Yabancıların Alman vatandaşlığına geçişini kolaylaştırma adına hazırlanan yasa ise önümüzdeki yıl yürürlüğe girecek. Kolaylaştırmaların asıl olarak nitelikli işgünü çekmeye yönelik olduğu, yoksul göçmenlerin önüne konulan şartlardan anlaşılıyor.
Diğer taraftan Filistin’de başlayan savaşa bağlı gelişmeler ekseninde de göçmenler yoğun bir şekilde tartışma konusu yapıldı.
TÜRKİYE KÖKENLİLERİN 2023’Ü
Alman basını tarafından da 2023’te gerçekleşen en önemli olaylar arasında sıralanan ve Erdoğan’in üçüncü kez seçilmesine yol açan “Türkiye seçimleri” Avrupa’daki Türkiye kökenli göçmenleri de önemli ölçüde etkisi altına aldı. Önceki seçimlere göre kutuplaşma ve gerilimin görece az olduğu seçimlerde Erdoğan’ın partisi ve kendisi oy kaybına uğradı. Ancak buna rağmen güçlü kalmaya devam etti. En dikkat çekici olan ise seçimlere katılım oranının artması oldu. Türkiye’de önümüzdeki dönemde de seçimler gündem olmaya devam edecek. Mart ayında yapılacak belediye seçimlerinde yurtdışında yaşayan seçmenler oy kullanmayacak.
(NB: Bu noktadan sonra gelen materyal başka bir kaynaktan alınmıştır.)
-- ==== Sys2Proof/Tests/Slice0.lean ====
section
/-! SUPPORT. Tests: words the decoder reads, ill-formed words, single steps whose results the spec writes out, and for every
statement with premises a state and operands that meet them. -/
namespace Sys2Proof.Tests
open Sys2Proof Sys2Proof.Machine

/-! Small states. -/

/-- The state right after reset with package 0 ready, the die 0 it is given, and one cell in focus. -/
def stateOf (n : Fin 144) (d : Die) (c : Cell) : State :=
  { State.reset with pkgs := [(0, { Package.reset with phase := .ready, lit := true })], dies := [(0, d)], cells := [(n.val, c)], focus := ⟨0, 0, n⟩ }

/-- A die with a region of 4 KiB at the base of vault 0, under heat 5. -/
def die0 : Die := { Die.reset 0 with regions := [(0, ⟨0, 4, 5, false, 6, true, true, true, false, false, 0⟩)], heatCtr := 5, live := [5] }

/-- An engine at the start of a text. -/
def eng0 : EngineState := { EngineState.reset with pc := 0x1000 }

/-- A running cell under heat 5 with 64 parcels of text. -/
def cell0 : Cell :=
  { Cell.reset with status := .running, heat := 5, entry := 0x1000, parcels := 64, A := eng0, V := eng0, M := eng0 }

/-- Strand cell 1 of die 0, or its command cell, in focus. -/
def strand (c : Cell) : State := stateOf 1 die0 c
def command (c : Cell) : State := stateOf 0 die0 c

/-- V and M have walked past the next write of shared register x (R27). -/
def walked (c : Cell) (x : Nat) : Cell := { c with V := { c.V with expect := [(x, 1)] }, M := { c.M with expect := [(x, 1)] } }

/-- Address of a byte of vault 0 of die 0. -/
def va (n : Nat) : Word := vaultAddr 0 0 n

/-! The conditions under which words issue, as tests. -/

def agoB (i : AInfo) (s : State) : Bool :=
  (!i.cm || isCmd s.me) && (i.pg.toNat :: i.reads).all (fun x => s.cur.mayRead .A x) && s.cur.mayWrite .A i.dest && aReady s.cur i
    && s.cur.readP i.pg.toNat && (!i.access || s.cur.acquire == [])

theorem ago {i : AInfo} {s : State} (h : agoB i s = true) : AGo i s := by
  simp only [agoB, Bool.and_eq_true, Bool.or_eq_true, Bool.not_eq_true', List.all_eq_true, beq_iff_eq] at h
  obtain ⟨⟨⟨⟨⟨h1, h2⟩, h3⟩, h4⟩, h5⟩, h6⟩ := h
  exact ⟨fun k => h1.resolve_left (by simp [k]), h2, h3, h4, h5, fun k => h6.resolve_left (by simp [k])⟩

def anotB (i : AInfo) (s : State) : Bool :=
  (!i.cm || isCmd s.me) && (i.pg.toNat :: i.reads).all (fun x => s.cur.mayRead .A x) && s.cur.mayWrite .A i.dest && aReady s.cur i
    && !s.cur.readP i.pg.toNat

theorem anot {i : AInfo} {s : State} (h : anotB i s = true) : ANot i s := by
  simp only [anotB, Bool.and_eq_true, Bool.or_eq_true, Bool.not_eq_true', List.all_eq_true] at h
  obtain ⟨⟨⟨⟨h1, h2⟩, h3⟩, h4⟩, h5⟩ := h
  exact ⟨fun k => h1.resolve_left (by simp [k]), h2, h3, h4, h5⟩

theorem vgo {e : Engine} {pg : BitVec 4} {reads : List Nat} {dest : Nat} {s : State}
    (h : ((pg.toNat :: reads).all (fun x => s.cur.mayRead e x) && s.cur.mayWrite e dest && s.cur.readP pg.toNat) = true) :
    VGo e pg reads dest s := by
  simp only [Bool.and_eq_true, List.all_eq_true] at h
  exact ⟨h.1.1, h.1.2, h.2⟩

theorem cgo {reads : List Nat} {s : State} (h : (reads.all (fun x => s.cur.mayRead s.eng x) && slipOk s.cur s.eng) = true) : CGo reads s := by
  simp only [Bool.and_eq_true, List.all_eq_true] at h
  exact ⟨h.1, h.2⟩

theorem mayAccess {s : State} {win : Bool} {parts : List Part} {sites : List (Option Site)} {tlb : List TlbEntry}
    (h1 : parts.all (fun q => addrOk q.addr) = true)
    (h2 : parts.all (fun q => decide (q.need = .wr) || !s.cur.writePending q.addr q.len) = true)
    (h3 : accepted s win s.cur.tlb parts = some (sites, tlb)) : MayAccess s win parts sites tlb := by
  simp only [List.all_eq_true, Bool.or_eq_true, decide_eq_true_eq, Bool.not_eq_true'] at h1 h2
  exact ⟨h1, fun q hq hn => (h2 q hq).resolve_left hn, h3⟩

theorem agoAll {α : Type} {L : List α} {i : α → AInfo} {s : α → State} (h : L.all (fun x => agoB (i x) (s x)) = true) :
    ∀ x ∈ L, AGo (i x) (s x) := fun x hx => ago (List.all_eq_true.mp h x hx)

/-- Words the spec writes out, with the operands it names (R42, R54, and the worked encodings of spec/04, 05, 09 to 14, 16, 17). -/
theorem test_decode_written_1 :
    decodeWord [0x02468518] = .ok (.lui 0x1234 5)
    ∧ decodeWord [0x0048A514] = .ok (.slli 0 18 5 5)
    ∧ decodeWord [0x0014A50C] = .ok (.ori 0 5 5 5)
    ∧ decodeWord [0x00A0E600] = .ok (.sub 0 8 7 6)
    ∧ decodeWord [0x062D4900] = .ok (.divn 0 11 10 9)
    ∧ decodeWord [0x0A80C500] = .ok (.clz 0 6 5)
    ∧ decodeWord [0x020CC514] = .ok (.srai 0 3 6 5)
    ∧ decodeWord [0x0000651C] = .ok (.addpc 3 5)
    ∧ decodeWord [0x0062A220] = .ok (.cmp 0 6 5 2 2)
    ∧ decodeWord [0x0062C120] = .ok (.cmp 0 6 5 4 1)
    ∧ decodeWord [0x0272A120] = .ok (.cmpAnd 0 7 5 2 1)
    ∧ decodeWord [0x04628220] = .ok (.cmpOr 0 6 5 0 2)
    ∧ decodeWord [0x0FD2C224] = .ok (.cmpi 0 (-3) 5 4 2)
    ∧ decodeWord [0x00054328] = .ok (.pand 0 5 4 3)
    ∧ decodeWord [0x00801328] = .ok (.pset 0 1 3)
    ∧ decodeWord [0x0080A894] = .ok (.sel 0 0 1 0 5 8)
    ∧ decodeWord [0x0800A22C] = .ok (.mtb 0 5 2)
    ∧ decodeWord [0x0034052C] = .ok (.mfsr 0 0x0D 5)
    ∧ decodeWord [0x0010052C] = .ok (.mfsr 0 0x04 5)
    ∧ decodeWord [0x00009254] = .ok (.kld 0 9 2)
    ∧ decodeWord [0x00409254] = .ok (.kst 0 9 2)
    ∧ decodeWord [0x008C5054] = .ok (.kbnd 0 6 5 0)
    ∧ decodeWord [0x00C06254] = .ok (.krgt 0 6 2)
    ∧ decodeWord [0x010A6254] = .ok (.kinf 0 5 6 2) := by
  repeat' apply And.intro
  all_goals rfl

/-- Words the spec writes out, with the operands it names (R42, R54, and the worked encodings of spec/04, 05, 09 to 14, 16, 17). -/
theorem test_decode_written_2 :
    decodeWord [0x014A0354] = .ok (.kmov 0 5 3)
    ∧ decodeWord [0x00004590] = .ok (.qpop 0 2 5)
    ∧ decodeWord [0x0080A290] = .ok (.qpush 0 5 2)
    ∧ decodeWord [0x00000003] = .ok (.nop)
    ∧ decodeWord [0x0000190B] = .ok (.br 0 0 3 1)
    ∧ decodeWord [0x0001990B] = .ok (.br 1 1 3 1)
    ∧ decodeWord [0x0000020F] = .ok (.call 2)
    ∧ decodeWord [0x00000013] = .ok (.ret)
    ∧ decodeWord [0x00002817] = .ok (.loop 5 0)
    ∧ decodeWord [0x00014217] = .ok (.loop 40 2)
    ∧ decodeWord [0x0000001B] = .ok (.lbrk)
    ∧ decodeWord [0x0000001F] = .ok (.endWord)
    ∧ decodeWord [0x00010523] = .ok (.barSync 0 5)
    ∧ decodeWord [0x00000027] = .ok (.beat)
    ∧ decodeWord [0x0000002B] = .ok (.yield)
    ∧ decodeWord [0x0000002F] = .ok (.halt)
    ∧ decodeWord [0x001C007C] = .ok (.trap 0 7)
    ∧ decodeWord [0x0080007C] = .ok (.eret 0)
    ∧ decodeWord [0x0100057C] = .ok (.heatq 0 5)
    ∧ decodeWord [0x0180007C] = .ok (.brk 0)
    ∧ decodeWord [0x0200007C] = .ok (.wfe 0)
    ∧ decodeWord [0x00130038] = .ok (.ldq 0 0 4 24 0)
    ∧ decodeWord [0x00452238] = .ok (.ldq 0 2 1 9 2)
    ∧ decodeWord [0x0005233C] = .ok (.stq 0 0 1 9 3) := by
  repeat' apply And.intro
  all_goals rfl

/-- Words the spec writes out, with the operands it names (R42, R54, and the worked encodings of spec/04, 05, 09 to 14, 16, 17). -/
theorem test_decode_written_3 :
    decodeWord [0x00030140] = .ok (.sbase 0 24 1)
    ∧ decodeWord [0x0098A940] = .ok (.sdim 0 6 5 1 1)
    ∧ decodeWord [0x0118A140] = .ok (.sunf 0 6 5 1)
    ∧ decodeWord [0x0180A140] = .ok (.spage 0 5 1)
    ∧ decodeWord [0x01054448] = .ok (.gathG 0 1 10 4)
    ∧ decodeWord [0x0505254C] = .ok (.scatAddF 0 1 9 5)
    ∧ decodeWord [0x0098A080] = .ok (.tdep 0 6 5)
    ∧ decodeWord [0x0100A780] = .ok (.tqry 0 5 7)
    ∧ decodeWord [0x0180A080] = .ok (.tkill 0 5)
    ∧ decodeWord [0x001CC584] = .ok (.valloc 0 7 6 5)
    ∧ decodeWord [0x0080C588] = .ok (.pgprobe 0 6 5)
    ∧ decodeWord [0x00392630] = .ok (.ld 0 1 6 9 6)
    ∧ decodeWord [0x0FD92534] = .ok (.st 0 (-2) 6 9 5)
    ∧ decodeWord [0x00130534] = .ok (.st 0 0 4 24 5)
    ∧ decodeWord [0x000C9260] = .ok (.patAdd 0 0 0 6 9 2)
    ∧ decodeWord [0x0E4C9260] = .ok (.patCas 0 1 1 6 9 2)
    ∧ decodeWord [0x000C0264] = .ok (.ppush 0 6 2)
    ∧ decodeWord [0x004E0264] = .ok (.ppop 0 7 2)
    ∧ decodeWord [0x008C0464] = .ok (.pgive 0 6 4)
    ∧ decodeWord [0x00CE0464] = .ok (.ptake 0 7 4)
    ∧ decodeWord [0x00100378] = .ok (.wlacq 0 8 3)
    ∧ decodeWord [0x00408378] = .ok (.wlrenew 0 8 3)
    ∧ decodeWord [0x00808378] = .ok (.wlrel 0 8 3)
    ∧ decodeWord [0x00D28378] = .ok (.wlchk 0 9 8 3) := by
  repeat' apply And.intro
  all_goals rfl

/-- Words the spec writes out, with the operands it names (R42, R54, and the worked encodings of spec/04, 05, 09 to 14, 16, 17). -/
theorem test_decode_written_4 :
    decodeWord [0x00152068] = .ok (.pour 0 5 9)
    ∧ decodeWord [0x0A000074] = .ok (.fenceRel 0 5)
    ∧ decodeWord [0x06800074] = .ok (.fenceAcq 0 3)
    ∧ decodeWord [0x05000074] = .ok (.fenceSc 0 2)
    ∧ decodeWord [0x0000A08C] = .ok (.schpub 0 5)
    ∧ decodeWord [0x0080A08C] = .ok (.schadv 0 5)
    ∧ decodeWord [0x0000C56C] = .ok (.ctwany 0 6 5)
    ∧ decodeWord [0x0080C06C] = .ok (.ctwall 0 6)
    ∧ decodeWord [0x0100C56C] = .ok (.ctffr 0 6 5)
    ∧ decodeWord [0x0200C06C] = .ok (.ctclr 0 6)
    ∧ decodeWord [0x001CC570] = .ok (.rclaim 0 7 6 5)
    ∧ decodeWord [0x009CC570] = .ok (.rpubl 0 7 6 5)
    ∧ decodeWord [0x011CC570] = .ok (.rwaitf 0 7 6 5)
    ∧ decodeWord [0x019CC570] = .ok (.rwaite 0 7 6 5)
    ∧ decodeWord [0x021CC570] = .ok (.rfree 0 7 6 5)
    ∧ decodeWord [0x0280C570] = .ok (.rpeek 0 6 5)
    ∧ decodeWord [0x00106500] = .ok (.add 0 4 3 5)
    ∧ decodeWord [0x3FF8E704] = .ok (.addi 3 (-2) 7 7)
    ∧ decodeWord [0x00006107] = .ok (.ptb 12 1)
    ∧ decodeWord [0x0D0C9260] = .ok (.patMin 0 1 1 6 9 2)
    ∧ decodeWord [0x0420C02C] = .ok (.mtsr 0 0x08 6)
    ∧ decodeWord [0x00552530] = .ok (.ld 0 2 5 9 5)
    ∧ decodeWord [0x0033013C] = .ok (.stq 0 1 4 24 1)
    ∧ decodeWord [0x00012580] = .ok (.tlaunch 0 9 5) := by
  repeat' apply And.intro
  all_goals rfl

/-- Words the spec writes out, with the operands it names (R42, R54, and the worked encodings of spec/04, 05, 09 to 14, 16, 17). -/
theorem test_decode_written_5 :
    decodeWord [0x0181076C] = .ok (.ctstat 0 8 7)
    ∧ decodeWord [0x001C8523] = .ok (.barWait 7 5) := by
  repeat' apply And.intro
  all_goals rfl

/-- The other words of one parcel, each field at a value of its own placed where R42 and spec/opcode_table.json place it. -/
theorem test_decode_table_1 :
    decodeWord [0x91457600] = .ok (.and 9 17 11 22)
    ∧ decodeWord [0x91C57600] = .ok (.or 9 17 11 22)
    ∧ decodeWord [0x92457600] = .ok (.xor 9 17 11 22)
    ∧ decodeWord [0x92C57600] = .ok (.sll 9 17 11 22)
    ∧ decodeWord [0x93457600] = .ok (.srl 9 17 11 22)
    ∧ decodeWord [0x93C57600] = .ok (.sra 9 17 11 22)
    ∧ decodeWord [0x94457600] = .ok (.mul 9 17 11 22)
    ∧ decodeWord [0x94C57600] = .ok (.mulh 9 17 11 22)
    ∧ decodeWord [0x95457600] = .ok (.mulhn 9 17 11 22)
    ∧ decodeWord [0x95C57600] = .ok (.div 9 17 11 22)
    ∧ decodeWord [0x96C57600] = .ok (.rem 9 17 11 22)
    ∧ decodeWord [0x97457600] = .ok (.remn 9 17 11 22)
    ∧ decodeWord [0x97C57600] = .ok (.min 9 17 11 22)
    ∧ decodeWord [0x98457600] = .ok (.max 9 17 11 22)
    ∧ decodeWord [0x98C57600] = .ok (.minn 9 17 11 22)
    ∧ decodeWord [0x99457600] = .ok (.maxn 9 17 11 22)
    ∧ decodeWord [0x99C57600] = .ok (.addw 9 17 11 22)
    ∧ decodeWord [0x9A457600] = .ok (.subw 9 17 11 22)
    ∧ decodeWord [0x9B017600] = .ok (.ctz 9 11 22)
    ∧ decodeWord [0x9B817600] = .ok (.popc 9 11 22)
    ∧ decodeWord [0x9C457600] = .ok (.andn 9 17 11 22)
    ∧ decodeWord [0x9CC57600] = .ok (.rol 9 17 11 22)
    ∧ decodeWord [0x9D457600] = .ok (.ror 9 17 11 22)
    ∧ decodeWord [0x9FED7608] = .ok (.andi 9 1019 11 22) := by
  repeat' apply And.intro
  all_goals rfl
Ancak muhtemel olan Anayasa referandumunda yeniden sandık görürülebilir.
Keza, Almanya’da oynanacak Avrupa Futbol Şampiyonasına Türkiye’nin de katılmaya hak kazanması, uyum, entegrasyon ve diaspora bağlamında Türkiye kökenlileri yeniden tartışma konusu yapabilir.
Erdoğan’ın 17 Kasım’da Berlin’de yaptığı ziyaret sırasında verilen mesajlar, her iki ülke arasında ekonomik ilişkilerin önemli olduğunu gösterdi. Ekonomik ilişkilerin dönemsel siyasi tartışmalar ve gerilimlerden etkilenmemesi için tarafların oldukça hassas davrandığı görüldü. Çıkarlara dayalı karşılıklı mahkumiyet, siyasi ilişkilerin belli bir dengede tutulmasını adeta dayatıyor. Bu nedenle Türk-Alman ilişkileri 2024’te de bu denge üzerinde kalmaya devam edecek görünüyor.